ESENYUT'UN 21 KATIEski Çevre ve Şehircilik Bakanlığı Müsteşarı Prof. Dr. Mustafa Öztürk, ormanların hektar başına yılda yaklaşık 500 ton karbon depolama kapasitesine sahip olduğuna dikkat çekerken, şunları söyledi: "Türkiye’de yanmış olan 90 bin hektarlık ormanlık alan hesaba katıldığında, bu ormanların yılda 45 milyon ton karbon tutabilecek bir kapasiteyi temsil ettiği ortaya çıkıyor. Yanan ormanlık alanın büyüklüğü, Türkiye'nin en kalabalık ilçesi olan İstanbul Esenyurt’un 21 katına denk geliyor. Verilere göre, bu ölçekteki bir kayıp, yalnızca ekosistem için değil, aynı zamanda yangınla mücadele kapasitesine dair önemli soru işaretleri doğuruyor."

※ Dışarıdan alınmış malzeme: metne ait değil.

-- ==== Sys2Proof/Proofs/SprayModes.lean ====
section
/-! SUPPORT. The entry to AUTO and MANUAL: the AUTO runs that a change to MANUAL ends, the pass, and the pump set (R71,
R115, R122, R124 to R126, R135, R154). -/

namespace Sys2Proof.Machine

section
variable {m : Mode} {x : Cause} {s t u : State}

/-- What the entry to AUTO or MANUAL leaves for the pass of its event (R135, R154). -/
structure SprayEntered (s u : State) : Prop where
  orders : u.sd.orders = s.sd.orders
  marked : u.sd.passDue = true
  pau : u.pau = s.pau
  pump : s.wiu.pump.phase ≠ .running → u.wiu.pump = s.wiu.pump
  runs : ∀ c, ∀ r ∈ s.run c, s.mau.mode ≠ .auto ∨ r.origin ≠ .auto → u.run c = some r
  ends : s.mau.mode = .auto → ∀ c, ∀ r ∈ u.run c, r.origin = .auto → ∃ n, r.phase = .active .ends n
  decided : s.mau.mode = .auto → ValvesSound s → RunsSound s → ∀ c, ∀ r ∈ s.run c, r.origin = .auto → EndDecided c r s u

/-! ## The state that the pass finds -/

/-- The change of mode with the orders put aside (R154). -/
def ordersAside (s : State) (m : Mode) (x : Cause) : State := (modeEntered s m x).setOrders []

theorem ordersAside_eq (s : State) (m : Mode) (x : Cause) : ordersAside s m x =
    ((s.setMode m (some x)).setNotices (modeEntered s m x).lc.notices).setOrders [] := by
  rw [ordersAside, ← modeEntered_eq]

/-- An entry to AUTO or MANUAL is what the dispatcher makes of it, and the pass that is owed (R135). -/
theorem enterMode_sprays (s : State) (f : State → State) (spray : m = .auto ∨ m = .manual)
    (dispatched : ∀ t, dispatcherOnMode s.mau.mode m t = markPass (f t)) : enterMode m x s =
      syncAlert .noWater ((markPass (f (ordersAside s m x))).setOrders (modeEntered s m x).sd.orders) := by
  rw [enterMode_eq]
  have cannons : cannonsOnMode m = id := by rcases spray with rfl | rfl <;> rfl
  have orders : ∀ t, ordersOnMode m t = t := by rcases spray with rfl | rfl <;> exact fun _ => rfl
  have pump : ∀ t, pumpOnMode m t = t := by
    rcases spray with rfl | rfl <;> exact fun t => by unfold pumpOnMode; cases t.wiu.pump.phase <;> rfl
  rw [pump, orders, sparingOrders, cannons]
  simp only [id, dispatched]
  rfl

theorem beside_ordersAside (s : State) (m : Mode) (x : Cause) (c : Fin 32) : Beside c s (ordersAside s m x) := by
  rw [ordersAside_eq]
  exact ⟨rfl, rfl, rfl, id, rfl⟩

theorem beside_entered (c : Fin 32) (y : List (Option Order)) (v : State) :
    Beside c v (syncAlert .noWater ((markPass v).setOrders y)) := by
  have marked : Beside c v ((markPass v).setOrders y) := ⟨rfl, rfl, rfl, id, rfl⟩
  exact marked.trans ((noted_syncAlert .noWater _).beside c)

theorem modeEntered_orders (s : State) (m : Mode) (x : Cause) : (modeEntered s m x).sd.orders = s.sd.orders := by
  rw [modeEntered_eq]
  rfl

/-- The entry from a mode other than AUTO, and that to AUTO, touch no run (R135). -/
theorem sprayEntered_of_notAuto (spray : m = .auto ∨ m = .manual) (before : s.mau.mode ≠ .auto) :
    SprayEntered s (enterMode m x s) ∧ (enterMode m x s).cc = s.cc ∧
      (enterMode m x s).sd = { s.sd with passDue := true } ∧ (enterMode m x s).wiu = s.wiu := by
  have dispatched : ∀ t, dispatcherOnMode s.mau.mode m t = markPass (id t) := fun t => by
    rcases spray with rfl | rfl
    · rfl
    · simp only [dispatcherOnMode, if_neg before]
      rfl
  have entered := enterMode_sprays (x := x) s id spray dispatched
  have noted := noted_syncAlert .noWater ((markPass (id (ordersAside s m x))).setOrders (modeEntered s m x).sd.orders)
  have pau := syncAlert_pau ((markPass (id (ordersAside s m x))).setOrders (modeEntered s m x).sd.orders) .noWater
  have sd := syncAlert_sd ((markPass (id (ordersAside s m x))).setOrders (modeEntered s m x).sd.orders) .noWater
  rw [← entered] at noted pau sd
  rw [modeEntered_orders, ordersAside_eq] at noted pau sd
  refine ⟨⟨by rw [sd]; rfl, by rw [sd]; rfl, by rw [pau]; rfl, fun _ => by rw [noted.wiu]; rfl, fun c r run _ => ?_,
    fun auto => absurd auto before, fun auto => absurd auto before⟩, noted.cc, sd, noted.wiu⟩
  rw [noted.run]
  exact run

/-- The AUTO runs are ended between v and w, and every other cannon stands (R135). -/
theorem sprayEntered_of_ended {v w : State} (first : ∀ c, Beside c s v) (aside : v.pau = s.pau ∧ v.wiu = s.wiu)
    (kept : CloseKeeps v w) (pau : w.pau = v.pau)
    (decided : ∀ c, (∀ r ∈ v.run c, decide (r.origin = .auto) = true → Ended c r v w) ∧
      ((∀ r ∈ v.run c, decide (r.origin = .auto) = false) → Beside c v w))
    (entered : u = syncAlert .noWater ((markPass w).setOrders s.sd.orders)) (before : s.mau.mode = .auto) :
    SprayEntered s u := by
  have after := fun c => beside_entered c s.sd.orders w
  have uPau := syncAlert_pau ((markPass w).setOrders s.sd.orders) .noWater
  have uSd := syncAlert_sd ((markPass w).setOrders s.sd.orders) .noWater
  have uWiu := syncAlert_wiu ((markPass w).setOrders s.sd.orders) .noWater
  rw [← entered] at after uPau uSd uWiu
  have ended : ∀ c, ∀ r ∈ s.run c, r.origin = .auto → Ended c r s u := fun c r run auto =>
    (((decided c).1 r (by rw [(first c).run]; exact run) (decide_eq_true auto)).of_beside (first c)).beside (after c)
  have stood : ∀ c, (∀ r ∈ s.run c, r.origin ≠ .auto) → u.run c = s.run c := fun c other =>
    ((after c).run.trans ((decided c).2 fun r run => decide_eq_false (other r (by rw [← (first c).run]; exact run))).run).trans
      (first c).run
  refine ⟨by rw [uSd]; rfl, by rw [uSd]; rfl, (uPau.trans pau).trans aside.1, fun idle => ?_, fun c r run other => ?_,
    fun _ c r run auto => ?_, fun _ valves runs c r run auto => (ended c r run auto).decided (valves.1 c) (runs c)⟩
  · rw [uWiu]
    exact (kept.pump (by rw [aside.2]; exact idle)).trans (by rw [aside.2])
  · rw [stood c fun y hy => ?_]
    · exact run
    · obtain rfl := Option.mem_unique hy run
      exact other.resolve_left fun no => no before
  · cases found : s.run c with
    | none =>
      rw [stood c (fun y hy => by rw [found] at hy; cases hy), found] at run
      cases run
    | some y =>
      by_cases mine : y.origin = .auto
      · obtain ⟨n, same⟩ := (ended c y found mine).ends r run
        exact ⟨n, by rw [same]⟩
      · rw [stood c fun z hz => Option.mem_unique hz found ▸ mine, found] at run
        obtain rfl := Option.some.inj run
        exact absurd auto mine

/-- The entry to MANUAL from AUTO ends the AUTO runs (R135). -/
theorem sprayEntered_of_auto (before : s.mau.mode = .auto) : SprayEntered s (enterMode .manual x s) := by
  have dispatched : ∀ t, dispatcherOnMode s.mau.mode .manual t = markPass (decideEnds (fun r => r.origin = .auto) t) :=
    fun t => by simp only [dispatcherOnMode, if_pos before]
  have entered := enterMode_sprays (x := x) s _ (.inr rfl) dispatched
  rw [modeEntered_orders] at entered
  have aside : (ordersAside s .manual x).pau = s.pau ∧ (ordersAside s .manual x).wiu = s.wiu := by
    rw [ordersAside_eq]
    exact ⟨rfl, rfl⟩
  exact sprayEntered_of_ended (beside_ordersAside s .manual x) aside
    (closeKeeps_endWhere (ordersAside s .manual x) fun _ r => r.origin = .auto)
    (sprayRules_pau.decideEnds (ordersAside s .manual x) fun r => r.origin = .auto)
    (fun c => endWhere_at (fun _ r => r.origin = .auto) c (ordersAside s .manual x)) entered before

end

end Sys2Proof.Machine
end

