-- ==== Sys2Proof/Config.lean ====
section
/-! DEFINITION. The fixed parameters of CFE (spec/00_scope.md R9) and the one free value of the model. -/

namespace Sys2Proof.Config

/-- CRC polynomial, reflected form (R9, R110). -/
def crcPoly : Word := 0xEDB88320#32

/-- CRC initial value (R9, R111). -/
def crcInit : Word := 0xFFFFFFFF#32

/-- CRC final XOR (R9, R111). -/
def crcFinalXor : Word := 0xFFFFFFFF#32

/-- First marker byte (R9, R70). -/
def marker1 : Byte := 0x55#8

/-- Second marker byte (R9, R70). -/
def marker2 : Byte := 0xAA#8

/-- The longest payload, 65535 bytes (R9, R71). -/
def maxPayload : Nat := 65535

/-- `RXCAP`: the number of cells of the RX buffer (R9, R29). -/
def rxCap : Nat := 65543

/-- FREE VALUE (log 1). What cell `i` of `rx_buf` holds after a reset and before its first write is
unspecified, "any byte in each cell" (R29), an unconstrained draw (R37, R240). The first argument says which
reset the draw belongs to. There is no body: nothing can evaluate it or prove a value of it. -/
opaque rxBufDraw : Nat → Nat → Byte

end Sys2Proof.Config
end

İstanbul Üniversitesi-Cerrahpaşa Orman Fakültesi’nden Prof. Dr. Doğanay Tolunay ise iklim değişikliğine bağlı olarak Karadeniz ormanlarının da yangın riski altında olduğunu ifade ederek, "İklim değişikliği ile Artvin, Rize, Erzurum’a bakan iç kesimler, Orta Karadeniz’de Kastamonu, Karabük, Bolu gibi illerdeki ormanlar da kurak hale geldi. Bu durum orman yangını riskini yüzde 30 artırıyor. Nitekim Karabük’te bu yaz çıkan büyük yangın, Karadeniz’in ilk büyük uyarısı oldu" diye konuştu.

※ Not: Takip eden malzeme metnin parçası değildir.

/-- From an idle TX unit the operations of TX.FRAME, with operations of the other units interleaved anywhere, all return
OK, and their `out` bytes are `encode(cmd, seq, P)`: the inference that spec/41_frame_codec.md R144 marks as the spec's
own, from R130, R140 and R141. -/
def Obligations.TxStreamIsTheEncodedFrame : Prop :=
  ∀ (s : State) (cmd seq : Byte) (p f : List Byte) (ops : List Instr),
    Inv s → s.txBusy = false → encodeFrame cmd seq p = .ok f → ops.filter isTxOp = txFrameOps cmd seq p →
    ∃ t rs, issueAll ops s = some (t, rs) ∧
      (∀ (k : Nat) (i : Instr), ops[k]? = some i → isTxOp i = true →
        ∃ r, rs[k]? = some r ∧ r.status = .ok) ∧
      outBytes rs = f ∧ t.txOut = s.txOut ++ f ∧ t.txBusy = false

/-! ## RX unit -/

/-- spec/42_synchronizer.md R170, R212: RX.BYTE's word, and BUSY while a frame is held: no state changes and the byte
is not consumed. -/
def Obligations.RxByteIsBusyWhileHeld : Prop :=
  (∀ x : Word, decode (opWord 0x21#8 x) =
    if x.extractLsb' 8 24 = 0#24 then .ok (.rxByte (x.extractLsb' 0 8)) else .error .reservedOperandBit) ∧
  (∀ (s : State) (d : Byte), s.rxFrameValid = true →
    exec (.rxByte d) s = .next { s with result := some ⟨.busy, 0#32, []⟩ })

/-- spec/42_synchronizer.md R161: SEEK1 (events of R176). -/
def Obligations.RxByteInSeek1 : Prop :=
  ∀ (s : State) (d : Byte), s.rxFrameValid = false → s.rxState = .seek1 →
    exec (.rxByte d) s =
      if d = 0x55#8 then .next { s with rxState := .seek2, result := some ⟨.ok, 1#32, []⟩ }
      else .next { s with result := some ⟨.ok, 0#32, []⟩ }

/-- spec/42_synchronizer.md R162: SEEK2; a mismatched byte, 0x55 included, is dropped and not tested again. -/
def Obligations.RxByteInSeek2 : Prop :=
  ∀ (s : State) (d : Byte), s.rxFrameValid = false → s.rxState = .seek2 →
    exec (.rxByte d) s =
      if d = 0xAA#8 then .next { s with rxState := .collect, rxCount := 0#17, result := some ⟨.ok, 2#32, []⟩ }
      else .next { s with rxState := .seek1, result := some ⟨.ok, 3#32, []⟩ }

/-- spec/42_synchronizer.md R163 to R167: COLLECT. Every byte, marker values included, is stored at `rx_count`; no other
cell changes; then the candidate is not complete, or is held, or is discarded. -/
def Obligations.RxByteInCollect : Prop :=
  ∀ (s : State) (d : Byte), s.rxFrameValid = false → s.rxState = .collect → s.rxCount.toNat < 65543 →
    ∃ t, exec (.rxByte d) s = .next t ∧
      rxCell t s.rxCount.toNat = d ∧ (∀ a, a ≠ s.rxCount.toNat → rxCell t a = rxCell s a) ∧
      SameCrcUnit s t ∧ SameTxUnit s t ∧ t.txOut = s.txOut ∧
      (¬ (4 ≤ s.rxCount.toNat + 1 ∧ s.rxCount.toNat + 1 = 8 + (le16 (rxCell t 2) (rxCell t 3)).toNat) →
        t.rxState = .collect ∧ t.rxCount.toNat = s.rxCount.toNat + 1 ∧ t.rxFrameValid = false ∧
        t.result = some ⟨.ok, 4#32, []⟩) ∧
      (4 ≤ s.rxCount.toNat + 1 ∧ s.rxCount.toNat + 1 = 8 + (le16 (rxCell t 2) (rxCell t 3)).toNat →
        (∀ cmd seq p, decodeOne (rxCells t (s.rxCount.toNat + 1)) = .frame cmd seq p →
          t.rxState = .seek1 ∧ t.rxCount.toNat = s.rxCount.toNat + 1 ∧ t.rxFrameValid = true ∧
          t.result = some ⟨.ok, 5#32, []⟩) ∧
        (decodeOne (rxCells t (s.rxCount.toNat + 1)) = .mismatch →
          t.rxState = .seek1 ∧ t.rxCount = 0#17 ∧ t.rxFrameValid = false ∧
          t.result = some ⟨.ok, 6#32, []⟩))

/-- The one stop of the model (log 6): RX.BYTE in COLLECT with no cell left, which spec/10_state.md R33 (b) excludes. -/
def Obligations.RxByteStopsOutsideTheBuffer : Prop :=
  ∀ (s : State) (d : Byte), s.rxFrameValid = false → s.rxState = .collect → 65543 ≤ s.rxCount.toNat →
    exec (.rxByte d) s = .fault .rxBufIndex

/-- spec/42_synchronizer.md R171: RX.READHDR; the result is the TX.START operand of the same header (R85). -/
def Obligations.RxReadhdrReturnsHeader : Prop :=
  (∀ x : Word, decode (opWord 0x23#8 x) = if x = 0#32 then .ok .rxReadhdr else .error .reservedOperandBit) ∧
  (∀ s : State, s.rxFrameValid = false →
    exec .rxReadhdr s = .next { s with result := some ⟨.paramError, 0#32, []⟩ }) ∧
  (∀ s : State, s.rxFrameValid = true →
    ∃ data : Word, exec .rxReadhdr s = .next { s with result := some ⟨.ok, data, []⟩ } ∧
      data.extractLsb' 0 8 = rxCell s 0 ∧ data.extractLsb' 8 8 = rxCell s 1 ∧
      data.extractLsb' 16 8 = rxCell s 2 ∧ data.extractLsb' 24 8 = rxCell s 3 ∧
      data.extractLsb' 16 16 = le16 (rxCell s 2) (rxCell s 3) ∧
      data = (Instr.txStart (rxCell s 0) (rxCell s 1) (le16 (rxCell s 2) (rxCell s 3))).operand)

/-- spec/42_synchronizer.md R172: RX.PEEK. -/
def Obligations.RxPeekReturnsPayloadByte : Prop :=
  (∀ x : Word, decode (opWord 0x24#8 x) =
    if x.extractLsb' 16 16 = 0#16 then .ok (.rxPeek (x.extractLsb' 0 16)) else .error .reservedOperandBit) ∧
  (∀ (s : State) (idx : Len), s.rxFrameValid = false →
    exec (.rxPeek idx) s = .next { s with result := some ⟨.paramError, 0#32, []⟩ }) ∧
  (∀ (s : State) (idx : Len), s.rxFrameValid = true →
    (le16 (rxCell s 2) (rxCell s 3)).toNat ≤ idx.toNat →
    exec (.rxPeek idx) s = .next { s with result := some ⟨.paramError, 0#32, []⟩ }) ∧
  (∀ (s : State) (idx : Len), s.rxFrameValid = true →
    idx.toNat < (le16 (rxCell s 2) (rxCell s 3)).toNat →
    exec (.rxPeek idx) s =
      .next { s with result := some ⟨.ok, (rxCell s (4 + idx.toNat)).setWidth 32, []⟩ })

/-- spec/42_synchronizer.md R173: RX.RELEASE; with no frame held it changes nothing, a candidate in COLLECT included. -/
def Obligations.RxReleaseFreesHeldFrame : Prop :=
  (∀ x : Word, decode (opWord 0x22#8 x) = if x = 0#32 then .ok .rxRelease else .error .reservedOperandBit) ∧
  (∀ s : State, s.rxFrameValid = true →
    exec .rxRelease s = .next { s with
      rxFrameValid := false, rxCount := 0#17, result := some ⟨.ok, 0#32, []⟩ }) ∧
  (∀ s : State, s.rxFrameValid = false →
    exec .rxRelease s = .next { s with result := some ⟨.ok, 0#32, []⟩ })

/-- spec/42_synchronizer.md R174: RX.RESET; the buffer's cells keep their values, the other units are not touched. -/
def Obligations.RxResetReturnsToSeek1 : Prop :=
  (∀ x : Word, decode (opWord 0x20#8 x) = if x = 0#32 then .ok .rxReset else .error .reservedOperandBit) ∧
  (∀ s : State, exec .rxReset s = .next { s with
    rxState := .seek1, rxCount := 0#17, rxFrameValid := false, result := some ⟨.ok, 0#32, []⟩ })

/-- spec/42_synchronizer.md R175: RX.STATUS, bits 1:0 `rx_state`, bit 2 `rx_frame_valid`, bits 14:3 zero, bits 31:15
`rx_count`. -/
def Obligations.RxStatusShowsStateAndCount : Prop :=
  (∀ x : Word, decode (opWord 0x25#8 x) = if x = 0#32 then .ok .rxStatus else .error .reservedOperandBit) ∧
  (∀ s : State, ∃ data : Word, exec .rxStatus s = .next { s with result := some ⟨.ok, data, []⟩ } ∧
    data.extractLsb' 0 2 = (match s.rxState with | .seek1 => 0#2 | .seek2 => 1#2 | .collect => 2#2) ∧
    data.getLsbD 2 = s.rxFrameValid ∧ data.extractLsb' 3 12 = 0#12 ∧ data.extractLsb' 15 17 = s.rxCount)

/-- spec/42_synchronizer.md R176: what each event code says, and that code 7 is never returned. -/
def Obligations.RxEventCodesSayTheTransition : Prop :=
  ∀ (s t : State) (d : Byte) (r : OpResult),
    exec (.rxByte d) s = .next t → t.result = some r → r.status = .ok →
    r.data.toNat ≤ 6 ∧
    (r.data = 0#32 ↔ s.rxState = .seek1 ∧ d ≠ 0x55#8) ∧
    (r.data = 1#32 ↔ s.rxState = .seek1 ∧ t.rxState = .seek2) ∧
    (r.data = 2#32 ↔ s.rxState = .seek2 ∧ t.rxState = .collect) ∧
    (r.data = 3#32 ↔ s.rxState = .seek2 ∧ t.rxState = .seek1) ∧
    (r.data = 4#32 ↔ s.rxState = .collect ∧ t.rxState = .collect) ∧
    (r.data = 5#32 ↔ t.rxFrameValid = true) ∧
    (r.data = 6#32 ↔ s.rxState = .collect ∧ t.rxState = .seek1 ∧ t.rxFrameValid = false)

/-- The inference that spec/42_synchronizer.md R177 and R178 mark as the spec's own: from SEEK1 with no frame held, the bytes of
`encode(cmd, seq, P)`, whatever they are, give EV_MARK1, EV_MARK2, EV_COLLECT `7 + len(P)` times and EV_FRAME_OK;
RX.READHDR then returns the TX.START operand of the same header, and the host reads the triple back. -/
def Obligations.EncodedFrameIsReceived : Prop :=
  ∀ (s : State) (cmd seq : Byte) (p f : List Byte),
    s.rxFrameValid = false → s.rxState = .seek1 → encodeFrame cmd seq p = .ok f →
    ∃ t rs u v, issueAll (rxFeedOps f) s = some (t, rs) ∧
      rs = [⟨.ok, 1#32, []⟩, ⟨.ok, 2#32, []⟩] ++ List.replicate (7 + p.length) ⟨.ok, 4#32, []⟩ ++
        [⟨.ok, 5#32, []⟩] ∧
      t.rxFrameValid = true ∧
      issue .rxReadhdr t = some (u, ⟨.ok, operandH cmd seq (BitVec.ofNat 16 p.length), []⟩) ∧
      readFrame t = some (v, ⟨cmd, seq, p⟩)

/-- The inference that spec/42_synchronizer.md R179 marks as the spec's own: two valid frames among clean garbage are
received, both and in order, by a host that reads and releases each held frame (log 14). Clean is what R179 says in
both its forms, and a byte list without 0x55 is clean. -/
def Obligations.FramesAmongCleanGarbageAreReceived : Prop :=
  (∀ (s : State) (g1 g2 g3 : List Byte) (c1 q1 c2 q2 : Byte) (p1 p2 f1 f2 : List Byte),
    s.rxFrameValid = false → s.rxState = .seek1 →
    isClean g1 = true → isClean g2 = true → isClean g3 = true →
    encodeFrame c1 q1 p1 = .ok f1 → encodeFrame c2 q2 p2 = .ok f2 →
    ∃ t, scan (g1 ++ f1 ++ g2 ++ f2 ++ g3) s = some (t, [⟨c1, q1, p1⟩, ⟨c2, q2, p2⟩]) ∧
      t.rxState = .seek1 ∧ t.rxFrameValid = false) ∧
  (∀ (s : State) (g : List Byte), s.rxFrameValid = false → s.rxState = .seek1 →
    (isClean g = true ↔ ∃ t rs, issueAll (rxFeedOps g) s = some (t, rs) ∧
      (∀ r ∈ rs, r.data ≠ eventData .mark2) ∧ t.rxState = .seek1)) ∧
  (∀ g : List Byte, 0x55#8 ∉ g → isClean g = true)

Türkiye'de orman yangınlarıyla mücadelede önleyici politikaların yetersiz olduğu, yangın sonrası orman alanlarının imar, turizm ya da madencilik faaliyetlerine açılma ihtimalinin ekolojik restorasyonu daha da zorlaştırdığının altı çizen Su Politikaları Derneği Başkanı Dursun Yıldız, ise, şunları söyledi: "Türkiye, iklim krizinin hem sebebi hem de mağduru konumunda. Orman yangınları artık sadece çevre meselesi değil; ekonomi, sağlık ve tarım politikaları açısından da doğrudan ulusal güvenlik sorunu. Küresel ısınmayla birlikte bu yangınların hem sayısı hem de şiddeti giderek artıyor."